*** Opening of DATASET EXTRACT ***

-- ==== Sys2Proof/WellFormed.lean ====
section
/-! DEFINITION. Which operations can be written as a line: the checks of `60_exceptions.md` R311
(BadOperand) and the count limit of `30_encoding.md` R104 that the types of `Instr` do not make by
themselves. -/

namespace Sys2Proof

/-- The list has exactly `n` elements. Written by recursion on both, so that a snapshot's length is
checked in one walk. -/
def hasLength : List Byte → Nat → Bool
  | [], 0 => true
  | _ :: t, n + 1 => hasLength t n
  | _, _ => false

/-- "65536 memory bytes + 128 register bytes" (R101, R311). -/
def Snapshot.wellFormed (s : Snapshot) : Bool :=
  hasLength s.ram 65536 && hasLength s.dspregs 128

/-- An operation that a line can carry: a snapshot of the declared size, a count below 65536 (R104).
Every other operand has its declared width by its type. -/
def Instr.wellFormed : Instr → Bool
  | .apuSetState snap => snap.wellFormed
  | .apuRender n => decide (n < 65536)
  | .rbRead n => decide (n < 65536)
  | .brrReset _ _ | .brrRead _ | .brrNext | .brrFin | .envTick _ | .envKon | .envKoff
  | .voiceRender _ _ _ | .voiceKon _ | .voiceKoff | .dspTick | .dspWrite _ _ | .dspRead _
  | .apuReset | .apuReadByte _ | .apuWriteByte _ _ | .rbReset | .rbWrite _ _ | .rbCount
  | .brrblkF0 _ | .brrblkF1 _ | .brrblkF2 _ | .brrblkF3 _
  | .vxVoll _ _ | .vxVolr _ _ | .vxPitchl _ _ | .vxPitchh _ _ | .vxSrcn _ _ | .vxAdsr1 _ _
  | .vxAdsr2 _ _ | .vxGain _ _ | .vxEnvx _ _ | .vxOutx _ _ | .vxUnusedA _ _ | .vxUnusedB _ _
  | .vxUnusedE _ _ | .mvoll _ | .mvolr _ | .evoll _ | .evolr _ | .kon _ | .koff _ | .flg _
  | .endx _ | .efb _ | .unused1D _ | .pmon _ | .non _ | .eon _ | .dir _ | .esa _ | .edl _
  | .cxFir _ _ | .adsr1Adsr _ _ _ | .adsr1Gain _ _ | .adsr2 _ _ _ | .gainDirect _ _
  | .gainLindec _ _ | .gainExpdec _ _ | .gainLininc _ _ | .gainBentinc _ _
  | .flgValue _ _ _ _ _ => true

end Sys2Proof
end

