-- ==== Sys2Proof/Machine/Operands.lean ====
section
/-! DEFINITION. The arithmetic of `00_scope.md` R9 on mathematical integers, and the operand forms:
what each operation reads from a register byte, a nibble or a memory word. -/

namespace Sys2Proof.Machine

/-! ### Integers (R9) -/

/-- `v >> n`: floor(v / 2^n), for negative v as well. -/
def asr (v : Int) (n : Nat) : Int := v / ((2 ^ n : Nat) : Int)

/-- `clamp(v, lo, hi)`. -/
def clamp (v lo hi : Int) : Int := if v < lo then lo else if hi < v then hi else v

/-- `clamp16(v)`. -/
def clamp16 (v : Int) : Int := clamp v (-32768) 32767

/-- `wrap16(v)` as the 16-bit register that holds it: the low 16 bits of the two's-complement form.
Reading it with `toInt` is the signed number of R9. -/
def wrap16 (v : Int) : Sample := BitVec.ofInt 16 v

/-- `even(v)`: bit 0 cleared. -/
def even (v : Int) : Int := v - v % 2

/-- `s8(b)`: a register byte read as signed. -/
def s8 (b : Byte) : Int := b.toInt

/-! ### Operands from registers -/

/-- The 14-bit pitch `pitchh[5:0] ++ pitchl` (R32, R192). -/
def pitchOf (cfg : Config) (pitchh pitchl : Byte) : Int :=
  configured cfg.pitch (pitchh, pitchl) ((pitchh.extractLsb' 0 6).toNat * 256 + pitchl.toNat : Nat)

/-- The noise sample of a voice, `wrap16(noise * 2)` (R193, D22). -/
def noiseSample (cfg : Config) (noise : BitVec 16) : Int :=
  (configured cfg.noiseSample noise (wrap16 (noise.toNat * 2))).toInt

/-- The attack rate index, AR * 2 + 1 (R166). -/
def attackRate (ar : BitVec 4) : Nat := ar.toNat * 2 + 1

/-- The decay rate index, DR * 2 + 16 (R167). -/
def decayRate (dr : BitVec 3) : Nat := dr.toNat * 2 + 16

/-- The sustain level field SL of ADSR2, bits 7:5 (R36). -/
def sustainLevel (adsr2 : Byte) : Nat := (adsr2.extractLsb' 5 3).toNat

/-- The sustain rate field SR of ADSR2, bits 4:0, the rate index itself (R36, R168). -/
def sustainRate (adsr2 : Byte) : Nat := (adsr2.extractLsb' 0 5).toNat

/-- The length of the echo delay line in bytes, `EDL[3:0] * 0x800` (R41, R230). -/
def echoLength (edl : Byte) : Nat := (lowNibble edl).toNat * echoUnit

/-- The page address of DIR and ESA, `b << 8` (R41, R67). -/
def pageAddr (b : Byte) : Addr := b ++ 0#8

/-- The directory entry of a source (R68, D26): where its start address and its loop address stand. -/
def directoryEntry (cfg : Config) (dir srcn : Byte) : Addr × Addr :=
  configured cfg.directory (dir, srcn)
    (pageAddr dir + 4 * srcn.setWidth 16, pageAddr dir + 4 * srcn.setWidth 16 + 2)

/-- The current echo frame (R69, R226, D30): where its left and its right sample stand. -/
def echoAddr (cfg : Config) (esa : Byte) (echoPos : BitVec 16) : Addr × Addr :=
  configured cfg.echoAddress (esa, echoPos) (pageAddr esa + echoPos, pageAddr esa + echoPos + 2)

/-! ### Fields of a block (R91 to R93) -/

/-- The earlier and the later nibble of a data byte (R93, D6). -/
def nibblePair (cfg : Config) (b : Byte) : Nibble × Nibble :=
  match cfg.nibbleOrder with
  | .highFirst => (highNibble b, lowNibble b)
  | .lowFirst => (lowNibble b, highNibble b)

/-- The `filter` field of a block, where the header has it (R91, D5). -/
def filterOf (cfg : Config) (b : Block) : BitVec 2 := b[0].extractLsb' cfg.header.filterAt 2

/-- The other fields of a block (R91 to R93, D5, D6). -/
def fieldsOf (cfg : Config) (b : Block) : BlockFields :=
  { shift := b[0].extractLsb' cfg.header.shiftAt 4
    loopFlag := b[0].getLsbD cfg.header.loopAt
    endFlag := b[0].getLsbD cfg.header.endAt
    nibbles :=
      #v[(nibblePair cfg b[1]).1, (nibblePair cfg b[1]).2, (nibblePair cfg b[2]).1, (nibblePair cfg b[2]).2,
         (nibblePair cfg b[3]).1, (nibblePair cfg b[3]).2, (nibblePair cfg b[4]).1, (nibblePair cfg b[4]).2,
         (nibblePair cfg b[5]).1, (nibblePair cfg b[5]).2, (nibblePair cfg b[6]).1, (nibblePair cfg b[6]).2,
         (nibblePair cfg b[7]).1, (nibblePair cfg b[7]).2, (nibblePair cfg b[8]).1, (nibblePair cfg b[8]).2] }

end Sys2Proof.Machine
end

*** Close of DATASET EXTRACT ***

**YOUR OBJECTIVE**
Extract exactly and only the lines above from the line containing "Integers (R9) -/" through the line containing "the two's-complement form.", both end lines included.

**RESPONSE AREA**
/-! ### Integers (R9) -/

/-- `v >> n`: floor(v / 2^n), for negative v as well. -/
def asr (v : Int) (n : Nat) : Int := v / ((2 ^ n : Nat) : Int)

/-- `clamp(v, lo, hi)`. -/
def clamp (v lo hi : Int) : Int := if v < lo then lo else if hi < v then hi else v

/-- `clamp16(v)`. -/
def clamp16 (v : Int) : Int := clamp v (-32768) 32767

/-- `wrap16(v)` as the 16-bit register that holds it: the low 16 bits of the two's-complement form.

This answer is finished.